[Stored items]

◇ ◇ ◇

-- ==== Sys2Proof/Laws/Regs.lean ====
section
/-! SUPPORT. Laws of the operations every block uses: which bits of the register file a field write leaves, what logging and a fault change, and
what delivering an event line changes. -/

namespace Sys2Proof.Machine

open Sys2Proof

variable {fs : List Field} {s t u : State}

/-! ## Register bits -/

theorem RegsBut.refl (fs : List Field) (s : State) : RegsBut fs s s := fun _ _ _ _ => rfl

theorem RegsBut.of_regs (h : t.regs = s.regs) : RegsBut fs s t := fun _ _ _ _ => by simp [State.word, h]

theorem RegsBut.trans (h1 : RegsBut fs s t) (h2 : RegsBut fs t u) : RegsBut fs s u :=
  fun a n hn h => (h2 a n hn h).trans (h1 a n hn h)

theorem RegsBut.mono {gs : List Field} (h : RegsBut fs s t) (hs : ∀ f, f ∈ fs → f ∈ gs) : RegsBut gs s t :=
  fun a n hn hg => h a n hn (fun f hf => hg f (hs f hf))

/-- Bits outside a field that is written stay (R5). -/
theorem State.bit_setFld (s : State) (f : Field) (v a n : Nat) (hn : n < 32) (hf : f.hi < 32) (h : f.addr = a → n < f.lo ∨ f.hi < n) :
    ((s.setFld f v).word a).getLsbD n = (s.word a).getLsbD n := by
  by_cases ha : f.addr = a
  · have hb := h ha
    subst ha
    have hw : (s.setFld f v).word f.addr = putBits (s.word f.addr) f.hi f.lo v := by simp [State.word, State.setFld, setField]
    rw [hw]
    by_cases hl : f.lo ≤ f.hi
    · rw [putBits_bit _ _ _ _ _ hl hf hn]
      rcases hb with hb | hb
      · rw [if_neg (by omega)]
      · rw [if_neg (by omega)]
    · have : f.hi + 1 - f.lo = 0 := by omega
      have h0 : putBits (s.word f.addr) f.hi f.lo v = s.word f.addr := by
        simp only [putBits, this]
        rw [show ((1#32 <<< 0) - 1#32) = 0#32 from by decide, BitVec.zero_shiftLeft, BitVec.and_zero, BitVec.or_zero, show (~~~(0#32)) = 4294967295#32 from by decide]
        exact BitVec.and_allOnes
      rw [h0]
  · rw [State.word_setFld_ne _ _ _ _ ha]

theorem RegsBut.setFld (f : Field) (v : Nat) (h : RegsBut fs s t) (hm : f ∈ fs) (hf : f.hi < 32) : RegsBut fs s (t.setFld f v) :=
  fun a n hn hg => (State.bit_setFld t f v a n hn hf (hg f hm)).trans (h a n hn hg)

theorem RegsBut.setWord (a : Nat) (v : Word) (h : RegsBut fs s t) (hm : wordAt a ∈ fs) : RegsBut fs s (t.setWord a v) := by
  intro b n hn hg
  refine Eq.trans ?_ (h b n hn hg)
  by_cases hab : a = b
  · rcases hg (wordAt a) hm hab with h1 | h1
    · exact absurd h1 (Nat.not_lt_zero n)
    · exact absurd h1 (Nat.not_lt.mpr (Nat.le_of_lt_succ hn))
  · rw [State.word_setWord_ne _ _ _ _ hab]

/-! ## One bit of a field -/

theorem getBits_one (w : Word) (k : Nat) (hk : k < 32) : getBits w k k = (if w.getLsbD k then 1 else 0) := by
  have h := getBits_bit w k k 0 (Nat.le_refl k) hk
  have hl := getBits_lt w k k (Nat.le_refl k) hk
  have h2 : getBits w k k < 2 := by simpa using hl
  have hb : (getBits w k k).testBit 0 = w.getLsbD k := by simpa using h
  rw [Nat.testBit_zero] at hb
  rw [← hb]
  rcases Nat.mod_two_eq_zero_or_one (getBits w k k) with h0 | h0 <;> simp [h0] <;> omega

/-- The bit of a field that was written reads as written. -/
theorem State.fldBit_setFldBit_self (s : State) (f : Field) (n : Nat) (b : Bool) (h1 : f.lo + n ≤ f.hi) (h2 : f.hi < 32) :
    (s.setFldBit f n b).fldBit f n = b := by
  have hw : (s.setFldBit f n b).word f.addr = putBits (s.word f.addr) (f.lo + n) (f.lo + n) (bit b) := by
    simp [State.word, State.setFldBit, State.setBit, State.setFld, setField]
  show (getBits ((s.setFldBit f n b).word f.addr) f.hi f.lo).testBit n = b
  rw [getBits_bit _ _ _ _ (by omega) h2, hw]
  have hn : n < f.hi + 1 - f.lo := by omega
  rw [putBits_bit _ _ _ _ _ (Nat.le_refl _) (by omega) (by omega)]
  cases b <;> simp [hn, bit]

/-- The other bits of a field stay when one is written. -/
theorem State.fldBit_setFldBit_ne (s : State) (f : Field) (n m : Nat) (b : Bool) (h1 : f.lo + n ≤ f.hi) (h2 : f.hi < 32) (h : m ≠ n) :
    (s.setFldBit f n b).fldBit f m = s.fldBit f m := by
  have hw : (s.setFldBit f n b).word f.addr = putBits (s.word f.addr) (f.lo + n) (f.lo + n) (bit b) := by
    simp [State.word, State.setFldBit, State.setBit, State.setFld, setField]
  show (getBits ((s.setFldBit f n b).word f.addr) f.hi f.lo).testBit m = (getBits (s.word f.addr) f.hi f.lo).testBit m
  rw [getBits_bit _ _ _ _ (by omega) h2, getBits_bit _ _ _ _ (by omega) h2, hw]
  by_cases hm : m < f.hi + 1 - f.lo
  · rw [putBits_bit _ _ _ _ _ (Nat.le_refl _) (by omega) (by omega), if_neg (by omega)]
  · simp [hm]

/-! ## Event lines -/

/-- Delivering a line changes cores alone. -/
theorem State.deliver_else (line : Nat) : ∀ (cs : List Nat) (s : State),
    s.deliver line cs = { s with cpu := { s.cpu with cores := (s.deliver line cs).cpu.cores } }
  | [], _ => rfl
  | c :: cs, s => by
    have h := State.deliver_else line cs (s.onCore c (fun k => { k with pend := k.pend ||| (1#32 <<< line) }))
    have e : s.deliver line (c :: cs) = (s.onCore c (fun k => { k with pend := k.pend ||| (1#32 <<< line) })).deliver line cs := rfl
    rw [e, h]
    rfl

@[simp] theorem State.deliver_regs (s : State) (line : Nat) (cs : List Nat) : (s.deliver line cs).regs = s.regs := by rw [State.deliver_else]
@[simp] theorem State.deliver_mem (s : State) (line : Nat) (cs : List Nat) : (s.deliver line cs).mem = s.mem := by rw [State.deliver_else]
@[simp] theorem State.deliver_tmk (s : State) (line : Nat) (cs : List Nat) : (s.deliver line cs).tmk = s.tmk := by rw [State.deliver_else]
@[simp] theorem State.deliver_nj (s : State) (line : Nat) (cs : List Nat) : (s.deliver line cs).nj = s.nj := by rw [State.deliver_else]
@[simp] theorem State.deliver_free (s : State) (line : Nat) (cs : List Nat) : (s.deliver line cs).free = s.free := by rw [State.deliver_else]
@[simp] theorem State.deliver_pending (s : State) (line : Nat) (cs : List Nat) : (s.deliver line cs).pending = s.pending := by rw [State.deliver_else]

/-- The cores a line is delivered to have its pending bit set, and nothing else of any core has changed. -/
theorem State.core_deliver (line d : Nat) : ∀ (cs : List Nat) (s : State), (∀ c, c ∈ cs → c < s.cpu.cores.length) →
    (s.deliver line cs).core d = if d ∈ cs then { s.core d with pend := (s.core d).pend ||| (1#32 <<< line) } else s.core d
  | [], _, _ => rfl
  | c :: cs, s, h => by
    have e : s.deliver line (c :: cs) = (s.onCore c (fun k => { k with pend := k.pend ||| (1#32 <<< line) })).deliver line cs := rfl
    have hl : ∀ x, x ∈ cs → x < (s.onCore c (fun k => { k with pend := k.pend ||| (1#32 <<< line) })).cpu.cores.length := by
      intro x hx
      simpa [State.onCore] using h x (List.mem_cons_of_mem _ hx)
    rw [e, State.core_deliver line d cs _ hl]
    by_cases hd : c = d
    · subst hd
      rw [State.core_onCore_self _ _ _ (h c (List.mem_cons_self ..))]
      by_cases hm : c ∈ cs
      · simp [hm, BitVec.or_assoc]
      · simp [hm]
    · rw [State.core_onCore_ne _ _ _ _ hd]
      by_cases hm : d ∈ cs <;> simp [hm, Ne.symm hd]

/-! ## The log -/

theorem LogOnly.refl (s : State) : LogOnly s s := ⟨rfl, RegsBut.refl _ _⟩

theorem LogOnly.trans (h1 : LogOnly s t) (h2 : LogOnly t u) : LogOnly s u := by
  refine ⟨?_, h1.2.trans h2.2⟩
  have a := h1.1
  have b := h2.1
  rw [b, a]

theorem LogOnly.setFld (f : Field) (v : Nat) (h : LogOnly s t) (hm : f ∈ logRegs) (hf : f.hi < 32) : LogOnly s (t.setFld f v) := by
  refine ⟨?_, h.2.setFld f v hm hf⟩
  have a := h.1
  rw [a]
  rfl

theorem LogOnly.setWord (a : Nat) (v : Word) (h : LogOnly s t) (hm : wordAt a ∈ logRegs) : LogOnly s (t.setWord a v) := by
  refine ⟨?_, h.2.setWord a v hm⟩
  have a := h.1
  rw [a]
  rfl

theorem LogOnly.onNj (n : Nj) (h : LogOnly s t) : LogOnly s { t with nj := n } := by
  refine ⟨?_, fun a k hk hg => h.2 a k hk hg⟩
  have a := h.1
  rw [a]

theorem State.putSlot_only (s : State) (e : LogEntry) : LogOnly s (s.putSlot e) := by
  unfold State.putSlot
  dsimp only
  split
  · exact LogOnly.setFld F.NJD_STATUS_nv_fail _ (LogOnly.setFld F.NJD_LOG_COUNT_count _ ((LogOnly.refl s).onNj _) (by decide) (by decide)) (by decide) (by decide)
  · exact LogOnly.setWord Reg.NJD_LOG_HEAD _ (LogOnly.setFld F.NJD_LOG_COUNT_count _ ((LogOnly.refl s).onNj _) (by decide) (by decide)) (by decide)

theorem State.writeEntry_only (e : LogEntry) (limit : Nat) : ∀ (fuel : Nat) (s : State), LogOnly s (s.writeEntry e limit fuel).2.2
  | 0, s => LogOnly.refl s
  | fuel + 1, s => by
    unfold State.writeEntry
    split
    · split
      · exact (State.putSlot_only s e).trans (State.writeEntry_only e limit fuel _)
      · exact State.putSlot_only s e
    · exact LogOnly.refl s

theorem State.logSummary_only (s : State) : LogOnly s s.logSummary := by
  unfold State.logSummary
  dsimp only
  split
  · exact (State.writeEntry_only _ _ _ _).onNj _
  · exact (LogOnly.refl s).onNj _

theorem LogOnly.summary (h : LogOnly s t) : LogOnly s t.logSummary := h.trans (State.logSummary_only t)

theorem LogOnly.cond {c : Prop} [Decidable c] {a b : State} (h1 : LogOnly s a) (h2 : LogOnly s b) : LogOnly s (if c then a else b) := by
  split
  · exact h1
  · exact h2

theorem State.logRefuse_only (s : State) (cls : Nat) : LogOnly s (s.logRefuse cls).1 := by
  have h1 : LogOnly s { s with nj := { s.nj with clsCount := upd s.nj.clsCount cls (fun n => satAdd n 1 (2 ^ 32 - 1)),
                                                 sumMask := s.nj.sumMask ||| (1 <<< cls) } } := (LogOnly.refl s).onNj _
  have h2 := LogOnly.cond (c := (!s.is F.NJD_LOG_COUNT_main_full) = true) (h1.setFld F.NJD_LOG_COUNT_main_full 1 (by decide) (by decide)).summary h1
  exact LogOnly.cond h2.summary h2

theorem LogOnly.entry (h : LogOnly s t) (e : LogEntry) (limit fuel : Nat) : LogOnly s (t.writeEntry e limit fuel).2.2 :=
  h.trans (State.writeEntry_only e limit fuel t)

theorem LogOnly.refuse (h : LogOnly s t) (cls : Nat) : LogOnly s (t.logRefuse cls).1 := h.trans (State.logRefuse_only t cls)

theorem State.logOne_only (s : State) (v : LogEvent) : LogOnly s (s.logOne v).1 := by
  unfold State.logOne
  dsimp only
  generalize (if v.cont.isSome then 2 else 1) = need
  split
  · exact State.logRefuse_only _ _
  · split
    · split
      · exact State.writeEntry_only _ _ _ _
      · split
        · exact (State.writeEntry_only _ _ _ _).entry _ _ _
        · exact ((State.writeEntry_only _ _ _ _).entry _ _ _).refuse _
    · exact (State.writeEntry_only _ _ _ _).refuse _

theorem LogOnly.faults : ∀ (l : List Nat) (t : State), LogOnly s t →
    LogOnly s (l.foldl (fun t c => ((t.setFld F.NJD_FAULT_code c).setFld F.NJD_FAULT_valid 1).setFld F.HSP_ATTN_fault 1) t)
  | [], _, h => h
  | c :: l, t, h => LogOnly.faults l _ (((h.setFld F.NJD_FAULT_code c (by decide) (by decide)).setFld F.NJD_FAULT_valid 1 (by decide) (by decide)).setFld
      F.HSP_ATTN_fault 1 (by decide) (by decide))

theorem State.logRun_only : ∀ (fuel : Nat) (vs : List LogEvent) (s : State), LogOnly s (State.logRun fuel vs s)
  | 0, _, s => LogOnly.refl s
  | _ + 1, [], s => LogOnly.refl s
  | fuel + 1, v :: vs, s => by
    have h := fun l => LogOnly.faults l _ (State.logOne_only s v)
    unfold State.logRun
    dsimp only
    refine LogOnly.trans ?_ (State.logRun_only fuel _ _)
    split
    · exact (h _).setFld F.HSP_ATTN_fault 1 (by decide) (by decide)
    · exact h _

/-- An event logged changes the log and the registers of the log alone (R124). -/
theorem State.log_only (s : State) (v : LogEvent) : LogOnly s (s.log v) := by
  unfold State.log
  split
  · exact LogOnly.refl s
  · exact State.logRun_only _ _ _

@[simp] theorem State.log_mem (s : State) (v : LogEvent) : (s.log v).mem = s.mem := by rw [(State.log_only s v).1]
@[simp] theorem State.log_cpu (s : State) (v : LogEvent) : (s.log v).cpu = s.cpu := by rw [(State.log_only s v).1]
@[simp] theorem State.log_tmk (s : State) (v : LogEvent) : (s.log v).tmk = s.tmk := by rw [(State.log_only s v).1]
@[simp] theorem State.log_free (s : State) (v : LogEvent) : (s.log v).free = s.free := by rw [(State.log_only s v).1]
@[simp] theorem State.log_pending (s : State) (v : LogEvent) : (s.log v).pending = s.pending := by rw [(State.log_only s v).1]

/-- A fault changes its fault register, the log and the registers of the log alone (R8). -/
theorem State.fault_only (s : State) (code : Nat) (reg : Option Nat) :
    s.fault code reg = { s with regs := (s.fault code reg).regs, nj := (s.fault code reg).nj } ∧
    RegsBut (logRegs ++ (match reg with | some a => [⟨a, 15, 0⟩, ⟨a, 31, 31⟩] | none => [])) s (s.fault code reg) := by
  cases reg with
  | none => exact ⟨(State.log_only s (faultEvent code)).1, (State.log_only s (faultEvent code)).2.mono (fun f hf => List.mem_append_left _ hf)⟩
  | some a =>
    have h := State.log_only ((s.setFld ⟨a, 15, 0⟩ code).setFld ⟨a, 31, 31⟩ 1) (faultEvent code)
    refine ⟨?_, ?_⟩
    · have h1 := h.1
      simp only [State.fault] at h1 ⊢
      rw [h1]
      rfl
    · have h0 : RegsBut (logRegs ++ [⟨a, 15, 0⟩, ⟨a, 31, 31⟩]) s ((s.setFld ⟨a, 15, 0⟩ code).setFld ⟨a, 31, 31⟩ 1) :=
        ((RegsBut.refl _ s).setFld _ _ (by simp) (by simp)).setFld _ _ (by simp) (by simp)
      exact h0.trans (h.2.mono (fun f hf => List.mem_append_left _ hf))

@[simp] theorem State.fault_mem (s : State) (code : Nat) (reg : Option Nat) : (s.fault code reg).mem = s.mem := by rw [(State.fault_only s code reg).1]
@[simp] theorem State.fault_cpu (s : State) (code : Nat) (reg : Option Nat) : (s.fault code reg).cpu = s.cpu := by rw [(State.fault_only s code reg).1]
@[simp] theorem State.fault_tmk (s : State) (code : Nat) (reg : Option Nat) : (s.fault code reg).tmk = s.tmk := by rw [(State.fault_only s code reg).1]

end Sys2Proof.Machine
end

◇ ◇ ◇

WHAT THIS TASK INVOLVES: Please repeat word for word the lines above that run from the beginning through the line containing "fun a n hn h =>", keeping both the first and that last line.

ANSWER TO THE PROBLEM:
-- ==== Sys2Proof/Laws/Regs.lean ====
section
/-! SUPPORT. Laws of the operations every block uses: which bits of the register file a field write leaves, what logging and a fault change, and
what delivering an event line changes. -/

namespace Sys2Proof.Machine

open Sys2Proof

variable {fs : List Field} {s t u : State}

/-! ## Register bits -/

theorem RegsBut.refl (fs : List Field) (s : State) : RegsBut fs s s := fun _ _ _ _ => rfl

theorem RegsBut.of_regs (h : t.regs = s.regs) : RegsBut fs s t := fun _ _ _ _ => by simp [State.word, h]

theorem RegsBut.trans (h1 : RegsBut fs s t) (h2 : RegsBut fs t u) : RegsBut fs s u :=
  fun a n hn h => (h2 a n hn h).trans (h1 a n hn h)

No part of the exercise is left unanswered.